I’m not part of a program. I don’t teach English and I never have. I teach regular elementary school, all subjects, just like I did in New York. I just do it in different countries.  I haven’t found my positions through any recruiting agencies, missionary groups or placement firms. Just internet searches and tenacity.

2007 – Bangalore, India

2007 – 2008 – Jobless (I got fired from India) Canary Islands, Spain

2008 – 2010 – Majuro, Marshall Islands

2010 – 2011 – Cairo, Egypt (left at the beginning of Arab spring 2011)

2011 – 2013 – Sacheon, South Korea

2013 – 2014 – Yangon, Burma

2014 – Time off

2015 – Antofagasta, Chile

Life is good. I’ve traveled more than some, less than most. Either way I’ve done it.
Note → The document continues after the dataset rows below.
-- ==== Sys2Proof/Proofs/Rle.lean ====
section
/-! The RLE engine: what its three decoders answer, what a step in RHDR, SBR and SEQ does with that answer, and the
effect of the tokens that emit (41_rle.md R135–R149). -/

namespace Sys2Proof

/-! ### Readers -/

theorem ok_bind {ε α β : Type} (a : α) (f : α → Except ε β) : (Except.ok a >>= f) = f a := rfl

theorem takeBytes_cut {n : Nat} {bs : List Byte} (h : bs.length < n) :
    takeBytes n (bs.map some) = .error .truncated := by
  induction bs generalizing n with
  | nil => obtain ⟨n, rfl⟩ := Nat.exists_eq_add_one.2 h; rfl
  | cons b bs ih =>
    obtain ⟨n, rfl⟩ := Nat.exists_eq_add_one.2 (Nat.zero_lt_of_lt h)
    simp [takeBytes, ih (Nat.lt_of_succ_lt_succ h), bind, Except.bind]

/-! ### The RLE pass header -/

theorem decodeRhdr_of_length_lt {sl : List Slot} (h : sl.length < 5) : decodeRhdr sl = .error .truncated := by
  by_cases h4 : sl.length < 4
  · simp [decodeRhdr, h4, bind, Except.bind]
  · have hskip : skipSlots 4 sl = .ok [] :=
      skipSlots_ok.2 ⟨by omega, (List.drop_eq_nil_of_le (by omega)).symm⟩
    simp [decodeRhdr, hskip, takeByte, bind, Except.bind]

section
variable (r0 r1 r2 r3 : Slot) {escLen : Byte} (rest : List Slot)

/-- Past the reserved bytes, whatever they hold, the escape count is judged before the escape bytes are read. -/
theorem decodeRhdr_cons :
    decodeRhdr (r0 :: r1 :: r2 :: r3 :: some escLen :: rest) =
      if maxEscapes < (low7 escLen).toNat then .error .badRLEEscapeTable
      else if highBit escLen = false ∧ (low7 escLen).toNat < 2 then .error .badRLEEscapeTable
      else takeBytes (low7 escLen).toNat rest >>= fun p =>
        if highBit escLen then .ok (.rhdrNoseq p.1) else .ok (.rhdrSeq p.1) := by
  have hskip : skipSlots 4 (r0 :: r1 :: r2 :: r3 :: some escLen :: rest) = .ok (some escLen :: rest) :=
    skipSlots_ok.2 ⟨by simp, rfl⟩
  simp only [decodeRhdr, hskip, takeByte_cons, ok_bind, gt_iff_lt]

theorem decodeRhdr_count_gt (h : maxEscapes < (low7 escLen).toNat) :
    decodeRhdr (r0 :: r1 :: r2 :: r3 :: some escLen :: rest) = .error .badRLEEscapeTable := by
  rw [decodeRhdr_cons, if_pos h]

theorem decodeRhdr_seq_count_lt (hh : highBit escLen = false) (h : (low7 escLen).toNat < 2) :
    decodeRhdr (r0 :: r1 :: r2 :: r3 :: some escLen :: rest) = .error .badRLEEscapeTable := by
  rw [decodeRhdr_cons, if_pos (And.intro hh h), ite_self]

theorem decodeRhdr_escs_cut {bs : List Byte} (hmode : highBit escLen = true ∨ 2 ≤ (low7 escLen).toNat)
    (hle : (low7 escLen).toNat ≤ maxEscapes) (h : bs.length < (low7 escLen).toNat) :
    decodeRhdr (r0 :: r1 :: r2 :: r3 :: some escLen :: bs.map some) = .error .truncated := by
  have hlegal : ¬(highBit escLen = false ∧ (low7 escLen).toNat < 2) := by
    rintro ⟨hh, hlt⟩
    rcases hmode with hmode | hmode
    · simp [hh] at hmode
    · omega
  rw [decodeRhdr_cons, if_neg (Nat.not_lt.2 hle), if_neg hlegal, takeBytes_cut h]
  rfl

end

/-! ### The sequence-run tokens -/

theorem decodeSeq_literal {brk b : Byte} (h : b ≠ brk) (rest : List Slot) :
    decodeSeq brk (some b :: rest) = .ok (.seqLit b) := by
  simp [decodeSeq, h, bind, Except.bind]

theorem decodeSeq_block {brk : Byte} {body : List Byte} (h : brk ∉ body) (rep : Byte) (rest : List Slot) :
    decodeSeq brk ((brk :: body ++ [brk, rep]).map some ++ rest) = .ok (.seqBlock brk body rep) := by
  have hbody : takeBody brk 0 (body.map some ++ some brk :: some rep :: rest) = .ok (body, some rep :: rest) :=
    takeBody_ok.2 ⟨h, rfl⟩
  simp [decodeSeq, hbody, takeRep, bind, Except.bind]

/-! ### The single-byte-run tokens: a byte that selects, then the operand bytes of its selector -/

/-- How many operand bytes follow the first byte of a token with selector `k` (30_encoding.md R92). -/
def operandCount : Nat → Nat
  | 0 => 0
  | 1 => 2
  | 3 => 3
  | _ => 1

/-- The token with selector `k`, first byte `b` and the given operand bytes, `operandCount k` of them. -/
def runOfOperands (k : Nat) (b : Byte) : List Byte → Instr
  | [n, v] => .rleSrun b n v
  | [lo, hi, v] => .rleLrun b (le16 lo hi) v
  | [v] => irunOf k b v
  | _ => .rleLit b

theorem decodeSbr_cons (lookup : Vector (Fin 11) 256) (b : Byte) (sl : List Slot) :
    decodeSbr lookup (some b :: sl) =
      takeBytes (operandCount (lookup[b.toNat]'b.isLt).val) sl >>=
        fun p => .ok (runOfOperands (lookup[b.toNat]'b.isLt).val b p.1) := by
  generalize hk : (lookup[b.toNat]'b.isLt).val = k
  match k with
  | 0 | 1 | 2 | 3 | k + 4 => simp [decodeSbr, hk, operandCount, takeBytes, runOfOperands, ok_bind, -Fin.val_eq_zero_iff]

/-- A token whose head is a selector is its first byte and its selector's operands. -/
theorem encode_of_head_sbr {i : Instr} {b : Byte} {k : Nat} (h : i.head = .sbr b k) :
    ∃ ops, encode i = b :: ops ∧ ops.length = operandCount k ∧ runOfOperands k b ops = i := by
  cases i with
  | rleLit b => cases h; exact ⟨[], rfl, rfl, rfl⟩
  | rleSrun esc n v => cases h; exact ⟨[n, v], rfl, rfl, rfl⟩
  | rleLrun esc n v =>
    cases h
    exact ⟨[byteOf n 0, byteOf n 1, v], rfl, rfl, congrArg (Instr.rleLrun _ · v) (le16_byteOf n)⟩
  | rleIrunK2 esc v | rleIrunK4 esc v | rleIrunK5 esc v | rleIrunK6 esc v | rleIrunK7 esc v | rleIrunK8 esc v
  | rleIrunK9 esc v | rleIrunK10 esc v => cases h; exact ⟨[v], rfl, rfl, rfl⟩
  | _ => cases h

theorem head_of_sbr_selects {lookup : Vector (Fin 11) 256} {i : Instr}
    (h : (Ctx.sbr false lookup).selects i = true) :
    ∃ b : Byte, i.head = .sbr b (lookup[b.toNat]'b.isLt).val := by
  cases hh : i.head with
  | sbr b k =>
    have hk : (lookup[b.toNat]'b.isLt).val = k := by simpa [Ctx.selects, Ctx.finds, hh] using h
    exact ⟨b, by rw [hk]⟩
  | _ => simp [Ctx.selects, Ctx.finds, hh] at h

/-- The bytes of a selected token, in full, decode to it (30_encoding.md R91, R92). -/
theorem decodeSbr_encodeSlots {lookup : Vector (Fin 11) 256} {i : Instr}
    (h : (Ctx.sbr false lookup).selects i = true) (rest : List Slot) :
    decodeSbr lookup (encodeSlots i ++ rest) = .ok i := by
  obtain ⟨b, hb⟩ := head_of_sbr_selects h
  obtain ⟨ops, henc, hlen, hi⟩ := encode_of_head_sbr hb
  rw [encodeSlots, henc, List.map_cons, List.cons_append, decodeSbr_cons, ← hlen, takeBytes_append, ok_bind, hi]

/-- A selected token whose operand bytes are cut (41_rle.md R145–R147). -/
theorem decodeSbr_take_encodeSlots {lookup : Vector (Fin 11) 256} {i : Instr} {m : Nat}
    (h : (Ctx.sbr false lookup).selects i = true) (hm : m + 1 < (encode i).length) :
    decodeSbr lookup ((encodeSlots i).take (m + 1)) = .error .truncated := by
  obtain ⟨b, hb⟩ := head_of_sbr_selects h
  obtain ⟨ops, henc, hlen, -⟩ := encode_of_head_sbr hb
  have hcut : (ops.take m).length < ops.length := by
    rw [henc, List.length_cons] at hm
    rw [List.length_take]
    omega
  rw [encodeSlots, henc, List.map_cons, List.take_succ_cons, ← List.map_take, decodeSbr_cons, ← hlen,
    takeBytes_cut hcut]
  rfl

theorem encode_ne_nil_of_sbr_selects {lookup : Vector (Fin 11) 256} {i : Instr}
    (h : (Ctx.sbr false lookup).selects i = true) : encode i ≠ [] := by
  obtain ⟨b, hb⟩ := head_of_sbr_selects h
  obtain ⟨ops, henc, -⟩ := encode_of_head_sbr hb
  simp [henc]

end Sys2Proof

namespace Sys2Proof.Machine

theorem State.rd_ne_srcLen_of_srcSlots_ne_nil {s : State} (h : s.srcSlots ≠ []) : s.cur.rd ≠ s.cur.srcLen :=
  fun he => h (s.srcSlots_nil he.ge)

/-- In a phase with no entry token, a step is what the loop head fetches. -/
theorem step_of_entryContext_none {s : State} (h : s.entryContext = none) : step s = runFetched exec s s := by
  simp only [step, stepWith, h]

/-! ### The step in RHDR -/

theorem step_rhdr_of_decodeRhdr_error {s : State} (hp : s.phase = .rhdr) {r : Reject}
    (hd : decodeRhdr s.srcSlots = .error r) : step s = rejected s r :=
  (step_of_entryContext_none (by simp [State.entryContext, hp])).trans
    (runFetched_of_decode_error (c := .rhdr) (by simp [State.context, hp]) (by simp [hp]) s hd)

/-- Settles O21: the count is judged past the reserved bytes, and the cuts are those before and after that check. -/
theorem rleHeaderErrorsInOrder : Obligations.RleHeaderErrorsInOrder := by
  intro s hp
  refine ⟨fun _ hlen => step_rhdr_of_decodeRhdr_error hp (decodeRhdr_of_length_lt hlen),
    fun r0 r1 r2 r3 escLen rest hsl => ⟨fun hn => ?tooMany, fun hh hn => ?tooFew, fun hmode hle hw hlen => ?cut⟩⟩
  case tooMany => exact step_rhdr_of_decodeRhdr_error hp (hsl ▸ decodeRhdr_count_gt r0 r1 r2 r3 rest hn)
  case tooFew => exact step_rhdr_of_decodeRhdr_error hp (hsl ▸ decodeRhdr_seq_count_lt r0 r1 r2 r3 rest hh hn)
  case cut =>
    have hrest : rest = (s.restBytes.drop 5).map some := by
      rw [List.map_drop, ← hw.srcSlots_eq, hsl, List.drop_succ_cons]
      rfl
    subst hrest
    rw [List.length_map] at hlen
    exact step_rhdr_of_decodeRhdr_error hp (hsl ▸ decodeRhdr_escs_cut r0 r1 r2 r3 hmode hle hlen)

/-! ### The step in SBR -/

section
variable {s : State} (hp : s.phase = .sbr)
include hp

theorem step_sbr : step s = runFetched exec s s :=
  step_of_entryContext_none (by simp [State.entryContext, hp])

theorem step_sbr_of_full (hw : s.dest.wr = s.dest.dstLen) : step s = exec .passEnd s := by
  have hf : fetch s = .instr .passEnd :=
    fetch_of_decode_ok (c := .sbr true s.rle.escLookup) (by simp [State.context, hp, hw]) (by simp [hp])
      (by simp [hw]) rfl
  rw [step_sbr hp, runFetched, hf]

theorem step_sbr_of_exhausted (hw : s.dest.wr ≠ s.dest.dstLen) (hr : s.cur.rd = s.cur.srcLen) :
    step s = .next (s.raise .underflowOutput) := by
  have hf : fetch s = .underflow := by simp [fetch, State.context, hp, hw, hr]
  rw [step_sbr hp, runFetched, hf]

variable (hw : s.dest.wr ≠ s.dest.dstLen) (hsl : s.srcSlots ≠ [])
include hw hsl

theorem step_sbr_of_decodeSbr_ok {i : Instr} (hd : decodeSbr s.rle.escLookup s.srcSlots = .ok i) :
    step s = exec i s := by
  have hf : fetch s = .instr i :=
    fetch_of_decode_ok (c := .sbr false s.rle.escLookup) (by simp [State.context, hp, hw]) (by simp [hp])
      (by simp [State.rd_ne_srcLen_of_srcSlots_ne_nil hsl]) (by simpa [State.tokenSlots, hp, decode] using hd)
  rw [step_sbr hp, runFetched, hf]

theorem step_sbr_of_decodeSbr_error {r : Reject} (hd : decodeSbr s.rle.escLookup s.srcSlots = .error r) :
    step s = rejected s r := by
  have hf : fetch s = .reject r :=
    fetch_of_decode_error (c := .sbr false s.rle.escLookup) (by simp [State.context, hp, hw]) (by simp [hp])
      (by simp [State.rd_ne_srcLen_of_srcSlots_ne_nil hsl]) (by simpa [State.tokenSlots, hp, decode] using hd)
  rw [step_sbr hp, runFetched, hf]

end

/-- Settles O22: the three cases of the loop head; a selected token's bytes decode to it. -/
theorem singleRunLoopHead : Obligations.SingleRunLoopHead := by
  intro s hp
  refine ⟨step_sbr_of_full hp, step_sbr_of_exhausted hp, fun i rest hw hsel hsl => ?token⟩
  case token =>
    have hne : s.srcSlots ≠ [] := by simp [hsl, encodeSlots, encode_ne_nil_of_sbr_selects hsel]
    exact step_sbr_of_decodeSbr_ok hp hw hne (hsl ▸ decodeSbr_encodeSlots hsel rest)

/-! ### The tokens that emit -/

theorem Memory.read_store_singleton (m : Memory) (a : Nat) (b : Byte) (x : Nat) :
    (m.store a [b]).read x = if x = a then some b else m.read x :=
  (m.read_store_replicate a 1 b x).trans (if_congr (by omega) rfl rfl)

theorem State.wrCursor_out {s : State} (h : s.dest.dst = .out) : s.wrCursor = s.dest.wr := by
  simp only [State.wrCursor, h]

theorem State.wrCursor_tmp {s : State} (h : s.dest.dst = .tmp) : s.wrCursor = s.dest.tmpWr := by
  simp only [State.wrCursor, h]

/-- Passing a token's bytes and emitting touches the cursors and the destination buffer alone. -/
theorem onlyStreams_advance_append (s : State) (n : Nat) (bs : List Byte) :
    OnlyStreams s ((s.advance n).append bs) := by
  constructor <;> simp

/-- Settles O23: the eleven tokens are one run by their layout, and a cut token is rejected by the decoder. -/
theorem runTokens : Obligations.RunTokens := by
  refine ⟨fun s i len n v hi hdst hfit => ?fits, fun s i len n v hi hdst hover => ?overflow,
    fun s i m hp hw hsel hpos hm hsl => ?cut⟩
  case fits =>
    refine ⟨(s.advance len).append (List.replicate n v), ?_, onlyStreams_advance_append s len _, rfl, rfl, rfl, ?_⟩
    · rw [exec_run hi, runToken_eq, State.wrCursor_out hdst, if_pos hfit]
    · simp [Dest.wrote_out _ _ hdst, Buffers.wrote_out _ _ _ hdst, Memory.read_store_replicate]
  case overflow =>
    rw [exec_run hi, runToken_eq, State.wrCursor_out hdst, if_neg (Nat.not_le.2 hover)]
  case cut =>
    obtain ⟨m, rfl⟩ := Nat.exists_eq_add_one.2 hpos
    have hne : s.srcSlots ≠ [] := by simp [hsl, encodeSlots, encode_ne_nil_of_sbr_selects hsel]
    exact step_sbr_of_decodeSbr_error hp hw hne (hsl ▸ decodeSbr_take_encodeSlots hsel hm)

/-! ### The step in SEQ -/

section
variable {s : State} (hp : s.phase = .seq)
include hp

theorem step_seq : step s = runFetched exec s s :=
  step_of_entryContext_none (by simp [State.entryContext, hp])

theorem step_seq_of_exhausted (hr : s.cur.rd = s.cur.srcLen) : step s = .next (endPrePass s) := by
  have hf : fetch s = .seqEnd := by simp [fetch, State.context, hp, hr]
  rw [step_seq hp, runFetched, hf]

theorem step_seq_of_decodeSeq_ok {i : Instr} (hsl : s.srcSlots ≠ [])
    (hd : decodeSeq s.rle.bracket s.srcSlots = .ok i) : step s = exec i s := by
  have hf : fetch s = .instr i :=
    fetch_of_decode_ok (c := .seq s.rle.bracket) (by simp [State.context, hp])
      (by simp [State.rd_ne_srcLen_of_srcSlots_ne_nil hsl]) (by simp [hp])
      (by simpa [State.tokenSlots, hp, decode] using hd)
  rw [step_seq hp, runFetched, hf]

end

/-- Settles O24: the three cases of the loop head. -/
theorem sequenceLoopHead : Obligations.SequenceLoopHead := by
  intro s hp
  refine ⟨step_seq_of_exhausted hp, fun b rest hb hsl => ?literal, fun body rep rest hbody hsl => ?block⟩
  case literal => exact step_seq_of_decodeSeq_ok hp (by simp [hsl]) (hsl ▸ decodeSeq_literal hb rest)
  case block => exact step_seq_of_decodeSeq_ok hp (by simp [hsl]) (hsl ▸ decodeSeq_block hbody rep rest)

/-- Settles O25: one byte is emitted to TMP, or does not fit. -/
theorem sequenceLiterals : Obligations.SequenceLiterals := by
  intro s b hdst
  have hcur : (s.advance 1).wrCursor = s.dest.tmpWr := State.wrCursor_tmp hdst
  refine ⟨fun hfit => ⟨(s.advance 1).append [b], ?fits, onlyStreams_advance_append s 1 _, rfl, rfl, rfl, ?effect⟩,
    fun hfull => ?overflow⟩
  case fits =>
    have he : emit [b] (s.advance 1) = .ok ((s.advance 1).append [b]) := emit_ok.2 ⟨by simpa [hcur] using hfit, rfl⟩
    exact congrArg (finish s) he
  case effect =>
    simp [Dest.wrote_tmp _ _ hdst, Buffers.wrote_tmp _ _ _ hdst, Memory.read_store_singleton]
  case overflow =>
    have he : emit [b] (s.advance 1) = .error (.raise .overflowOutput) :=
      emit_error.2 ⟨by simpa [hcur, Nat.lt_succ_iff] using hfull, rfl⟩
    exact congrArg (finish s) he

end Sys2Proof.Machine
end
I never spoke to her again after Brazil. No calls. No emails. Maybe I lost her number or her email or perhaps her purpose was just to lead me on the path that my restless wandering soul has wanted for a long time.

Thank you Cica Ramos. Wherever you may be. You changed my life.
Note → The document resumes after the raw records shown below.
-- ==== Sys2Proof/Proofs/Encoding.lean ====
section
/-! The decoder and the encoder are each other's inverse, context by context, the reserved header bytes apart
(30_encoding.md R86–R100). -/

namespace Sys2Proof

open Machine (reservedAt shortLayout)

/-! ### What a token's head says of the token -/

theorem wellFormed_of_head_sbr {i : Instr} {b : Byte} {k : Nat} (h : i.head = .sbr b k) : i.wellFormed = true := by
  cases i with
  | rhdrNoseq | rhdrSeq | seqBlock | vleHdr => cases h
  | _ => rfl

/-- A code's head is a legal width with its prefix: 1 … 8 of a short code, 0x40 of the long one (30_encoding.md R97). -/
theorem layout_of_head_vdec {i : Instr} {pfx : Byte} {w : Nat} (h : i.head = .vdec pfx w) :
    shortLayout i = some (w, pfx) ∨ (i = .vleLong pfx ∧ w = 0x40) := by
  cases i with
  | vleShortW1 | vleShortW2 | vleShortW3 | vleShortW4 | vleShortW5 | vleShortW6 | vleShortW7 | vleShortW8 =>
    cases h; exact .inl rfl
  | vleLong => cases h; exact .inr ⟨rfl, rfl⟩
  | _ => cases h

theorem of_shortLayout {i : Instr} {pfx : Byte} {w : Nat} (h : shortLayout i = some (w, pfx)) :
    i.wellFormed = true ∧ i.head = .vdec pfx w ∧ encode i = [pfx] := by
  cases i with
  | vleShortW1 | vleShortW2 | vleShortW3 | vleShortW4 | vleShortW5 | vleShortW6 | vleShortW7 | vleShortW8 =>
    cases h; exact ⟨rfl, rfl, rfl⟩
  | _ => cases h

theorem encode_of_head_vdec {i : Instr} {pfx : Byte} {w : Nat} (h : i.head = .vdec pfx w) : encode i = [pfx] := by
  rcases layout_of_head_vdec h with h | ⟨rfl, -⟩
  · exact (of_shortLayout h).2.2
  · rfl

/-- The token a selector and its operands make has that selector and those bytes (30_encoding.md R91, R92). -/
theorem runOfOperands_layout {k : Nat} (hk : k < 11) (b : Byte) {ops : List Byte} (h : ops.length = operandCount k) :
    encode (runOfOperands k b ops) = b :: ops ∧ (runOfOperands k b ops).head = .sbr b k := by
  match k, hk, ops, h with
  | 0, _, [], _ => exact ⟨rfl, rfl⟩
  | 1, _, [n, v], _ => exact ⟨rfl, rfl⟩
  | 3, _, [lo, hi, v], _ =>
    obtain ⟨hlo, hhi⟩ := byteOf_le16 lo hi
    exact ⟨by simp [runOfOperands, encode, hlo, hhi], rfl⟩
  | 2, _, [v], _ | 4, _, [v], _ | 5, _, [v], _ | 6, _, [v], _ | 7, _, [v], _ | 8, _, [v], _ | 9, _, [v], _
  | 10, _, [v], _ => exact ⟨rfl, rfl⟩

/-! ### The bytes of a token decode to it -/

theorem decodeChdr_encodeSlots {i : Instr} (h : i.head = .chdr) (rest : List Slot) :
    decodeChdr (encodeSlots i ++ rest) = .ok i := by
  cases i with
  | chdrSingle low => exact (decodeChdr_single (highBit_mkByte false low) rest).trans (by rw [low7_mkByte])
  | chdrMulti pc => exact (decodeChdr_multi (highBit_mkByte true pc) (by simp)).trans (by rw [low7_mkByte])
  | _ => cases h

theorem decodePhdr_encodeSlots {i : Instr} (h : i.head = .phdr) (rest : List Slot) :
    decodePhdr (encodeSlots i ++ rest) = .ok i := by
  cases i with
  | phdrRle size => exact (decodePhdr_rle _ _ _ rest).trans (by rw [le24_byteOf])
  | phdrVle size => exact (decodePhdr_vle _ _ _ rest).trans (by rw [le24_byteOf])
  | _ => cases h

/-- A legal list of escape bytes behind a count that declares it (30_encoding.md R88, R89). -/
theorem decodeRhdr_escs {noSeq : Bool} {escs : List Byte} (hle : escs.length ≤ maxEscapes)
    (hmode : noSeq = true ∨ 2 ≤ escs.length) (r0 r1 r2 r3 : Slot) (rest : List Slot) :
    decodeRhdr (r0 :: r1 :: r2 :: r3 :: some (mkByte noSeq (BitVec.ofNat 7 escs.length)) :: (escs.map some ++ rest)) =
      .ok (if noSeq then .rhdrNoseq escs else .rhdrSeq escs) := by
  have hn : (BitVec.ofNat 7 escs.length).toNat = escs.length := by
    rw [BitVec.toNat_ofNat, Nat.mod_eq_of_lt (Nat.lt_of_le_of_lt hle (by decide))]
  have hlegal : ¬(noSeq = false ∧ escs.length < 2) := by
    rintro ⟨rfl, hlt⟩
    simp at hmode
    omega
  rw [decodeRhdr_cons, low7_mkByte, highBit_mkByte, hn, if_neg (Nat.not_lt.2 hle), if_neg hlegal, takeBytes_append,
    ok_bind]
  cases noSeq <;> rfl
4 thoughts on “7 countries in 8 years

  1. what a fascinating road your “restless wandering soul” has traveled! I am in awe of your ability to step out in faith, being able to really putting yourself out there and go for it! thank you for sharing!


  2. Such adventures you have had! I teach at a dual language school and would love to take off and move to a Spanish speaking country for a year or two, to really become bilingual.


    1. I hope to share a lot more. A lot of it is easy but so much is hard too. It’s a good balance in the end. And teaching as a way to see the world? Doesn’t get better.